Report each line of the data below in which "leaves" appears.

-- INFORMATION PROVIDED follows --

/-- The caller of R102 that does not end with `Overflow` has collected one run over what it carried and all its pieces. -/
theorem runOfTally_feedDecode (pieces : List (List Byte × Nat)) (carry : List Byte) (s : State) {C : Nat}
    (hcarry : pieces = [] → carry = []) (hC : (carry ++ (pieces.map Prod.fst).flatten).length ≤ C)
    (h : (feedDecode pieces carry s).status ≠ .overflow) :
    runOfTally (feedDecode pieces carry s) = (decRun (carry ++ (pieces.map Prod.fst).flatten) C s.inst).returned := by
  induction pieces generalizing carry s C with
  | nil =>
    rw [hcarry rfl]
    rfl
  | cons first rest ih =>
    obtain ⟨piece, c⟩ := first
    rw [List.map_cons, List.flatten_cons, ← List.append_assoc] at hC ⊢
    by_cases hterm : statusIsTerminal (decRun (carry ++ piece) c s.inst).status = true
    · rw [feedDecode_of_terminal rest hterm, runOfTally_decodeOnce, decRun_append_of_terminal hC hterm]
    cases rest with
    | nil =>
      rw [List.map_nil, List.flatten_nil, List.append_nil] at hC ⊢
      rw [feedDecode_singleton, decodeOnce_eq] at h
      rw [feedDecode_singleton, runOfTally_decodeOnce, decRun_of_not_overflow hC h]
    | cons next rest =>
      have hinst : (decodeCall (carry ++ piece) c s).inst = (decRun (carry ++ piece) c s.inst).inst := by
        rw [decodeCall_inst, Instance.settled_eq (Bool.eq_false_of_not_eq_true hterm)]
      rw [feedDecode_of_not_terminal next rest hterm] at h ⊢
      rw [runOfTally_after, runOfTally_decodeOnce, DecRun.returned_of_not_terminal hterm,
        decRun_append_of_not_terminal hC hterm, DecRun.andThen_returned,
        ih _ _ nofun (decRun_rest_fits hC c s.inst) h, hinst]

/-- The decoder over `Frame(p)` in between-frames registers: all of it consumed, the payload out, `Done` (R52, R103). -/
theorem decRun_frame {i : Instance} (hb : BetweenFrames i) {p : List Byte} {room : Nat} (hr : p.length ≤ room) :
    ∃ j, decRun (frame i.config p) room i = ⟨j, (frame i.config p).length, p, .done⟩ := by
  cases hf : i.config.fn with
  | none =>
    have hrun := decRun_covered p [] room i hb hr
    have hframe : frame i.config p = covered p := by simp [frame, trailer, hf]
    rw [hframe]
    exact ⟨_, by simpa [hf] using hrun⟩
  | some f =>
    have hframe : frame i.config p =
        covered p ++ [lowByte (foldChecksum f i.config.seed (covered p)),
          highByte (foldChecksum f i.config.seed (covered p))] := by
      simp [frame, trailer, hf, lowByte, highByte]
    rw [hframe, decRun_covered_trailer hb hf hr, highByte_append_lowByte, if_pos rfl]
    exact ⟨_, by rw [List.length_append]; rfl⟩

/-- What the encoder still owes in contract is never nothing (R118). -/
theorem owed_length_pos {i : Instance} {p : List Byte} (h : encodeInContract i.state p) : 0 < (owed i p).length := by
  obtain ⟨e, -, -, ⟨-, -, howed⟩ | ⟨-, howed, -⟩⟩ := owed_step h <;> simp [howed]

/-- The registers `Done` leaves are determined by the two it does not write (R72). -/
theorem settled_done_congr {i j : Instance} (hconfig : i.config = j.config)
    (hreceived : i.receivedChecksum = j.receivedChecksum) : i.settled .done = j.settled .done := by
  simp only [Instance.settled, statusIsTerminal, if_true, hconfig, hreceived]

/-- Whatever capacities the calls offer, an in-contract caller that has room for what the encoder owes collects it, with `Done`
and the registers settled (R118, R125). -/
theorem drainEncode_owed (capacities : List Nat) (p : List Byte) (s : State) (h : encodeInContract s.inst.state p)
    (hroom : (owed s.inst p).length ≤ capacities.sum) :
    ∃ t, drainEncode capacities p s = ⟨p.length, owed s.inst p, .done, t⟩ ∧ t.inst = s.inst.settled .done := by
  induction capacities generalizing p s with
  | nil => exact absurd hroom (owed_length_pos h).not_ge
  | cons c capacities ih =>
    rw [List.sum_cons] at hroom
    obtain ⟨hfits, hover⟩ := encRun_owed (2 * p.length + 4) p c s.inst h ((owed_length h).trans (encBound_le _ _))
    by_cases hc : (owed s.inst p).length ≤ c
    · obtain ⟨hst, hout, hconsumed⟩ := hfits hc
      refine ⟨encodeCall p c s, ?_, ?_⟩
      · rw [drainEncode, encodeOnce_eq, hst, if_neg nofun, hout, hconsumed]
      · obtain ⟨hconfig, hreceived⟩ := encRun_config (2 * p.length + 4) p c s.inst
        rw [encodeCall_inst, hst, settled_done_congr hconfig hreceived]
    · obtain ⟨hst, hout, hcontract, howed⟩ := hover (by omega)
      have hinst : (encodeCall p c s).inst = (encRun (2 * p.length + 4) p c s.inst).inst := by
        rw [encodeCall_inst, hst, Instance.settled_eq rfl]
      rw [← hinst] at hcontract howed
      obtain ⟨t, hdrain, ht⟩ := ih _ (encodeCall p c s) hcontract (by rw [howed, List.length_drop]; omega)
      refine ⟨t, ?_, ht.trans (settled_done_congr (encodeCall_config p c s) (encodeCall_received p c s))⟩
      have hconsumed := (encRun_consumed (2 * p.length + 4) p c s.inst).1
      rw [drainEncode, encodeOnce_eq, if_pos hst, hdrain, Tally.after, hout, howed, List.take_append_drop,
        List.length_drop, Nat.add_sub_cancel' hconsumed]

end Sys2Proof.Machine

namespace Sys2Proof

open Sys2Proof.Machine Sys2Proof.Safety

/-- Settles O39: either caller has collected the same run, over all the bytes. -/
theorem decodeChunkInvariance : Obligations.DecodeChunkInvariance := by
  intro pieces c s hc h
  apply runOfTally_inj
  rw [runOfTally_decodeOnce]
  exact runOfTally_feedDecode pieces [] s (fun _ => rfl) hc h

/-- Settles O42: the sender's calls add up to `Frame(p)`, and the receiver's to one run over it. -/
theorem roundTrip : Obligations.RoundTrip := by
  intro p capacities pieces tx rx htx hrx hconfig hroom hwire h
  have hcontract : encodeInContract tx.inst.state p := by rw [htx.1]; trivial
  obtain ⟨t, hdrain, -⟩ := drainEncode_owed capacities p tx hcontract (by rwa [owed_between htx])
  rw [hdrain, owed_between htx] at hwire
  have hfeed := runOfTally_feedDecode pieces [] rx (fun _ => rfl) (Nat.le_add_left _ p.length) h
  obtain ⟨j, hrun⟩ := decRun_frame hrx (Nat.le_add_right p.length (frame rx.inst.config p).length)
  rw [List.nil_append, hwire, hconfig, hrun] at hfeed
  obtain ⟨hinst, hconsumed, hout, hstatus⟩ := DecRun.mk.inj hfeed
  refine ⟨hstatus, hout, by rw [hconsumed, hconfig], ?_⟩
  rw [hinst]
  exact settled_between j .done (.inl rfl)

end Sys2Proof
end

section
/-!
PROOFS. One ENCODE call: the run of the micro-operations its map selects (R60, R110), the frame it writes (R52, R126),
the statuses it answers (R119, R121, R124), and what it leaves to a caller that resumes (R118, R125).
-/

namespace Sys2Proof.Machine

open Sys2Proof.Safety

/-- Of the statuses a run of the encoder ends with, `Done` alone resets (R119, R120). -/
theorem encRun_terminal_iff (k : Nat) (p : List Byte) (room : Nat) (i : Instance) :
    statusIsTerminal (encRun k p room i).status = true ↔ (encRun k p room i).status = .done := by
  obtain h | h | h := encRun_status k p room i <;> simp [h, statusIsTerminal]

/-- The micro-operations a call performs, one after another, end with the status of the encoder's run. -/
theorem encGreedy_openCall_status (k : Nat) (p : List Byte) (c : Nat) (s : State) :
    (encGreedy k (s.openCall p c)).call.status = (encRun k p c s.inst).status := by
  rw [encGreedy_eq k (s.openCall p c) rfl]
  rfl

theorem markerCount_cons (v : Byte) (p : List Byte) :
    markerCount (v :: p) = (if isMarker v = true then 1 else 0) + markerCount p := by
  simp only [markerCount, List.filter_cons, isMarker_iff, decide_eq_true_eq]
  split <;> simp [Nat.add_comm]

/-- A marker is written as two bytes, any other byte as one (R53). -/
theorem body_length (v : Byte) : (body v).length = 1 + if isMarker v = true then 1 else 0 := by
  cases hm : isMarker v
  · rw [body_other hm]
    rfl
  · rw [body_marker hm]
    rfl

/-- Escaping adds one byte for each marker of the payload (R53, R126). -/
theorem flatMap_body_length (p : List Byte) : (p.flatMap body).length = p.length + markerCount p := by
  induction p with
  | nil => rfl
  | cons v p ih =>
    rw [List.flatMap_cons, List.length_append, body_length, ih, List.length_cons, markerCount_cons]
    omega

-- INFORMATION PROVIDED concluded --

- _RESPONSE TO THE TASK_
/-- The registers `Done` leaves are determined by the two it does not write (R72). -/
the statuses it answers (R119, R121, R124), and what it leaves to a caller that resumes (R118, R125).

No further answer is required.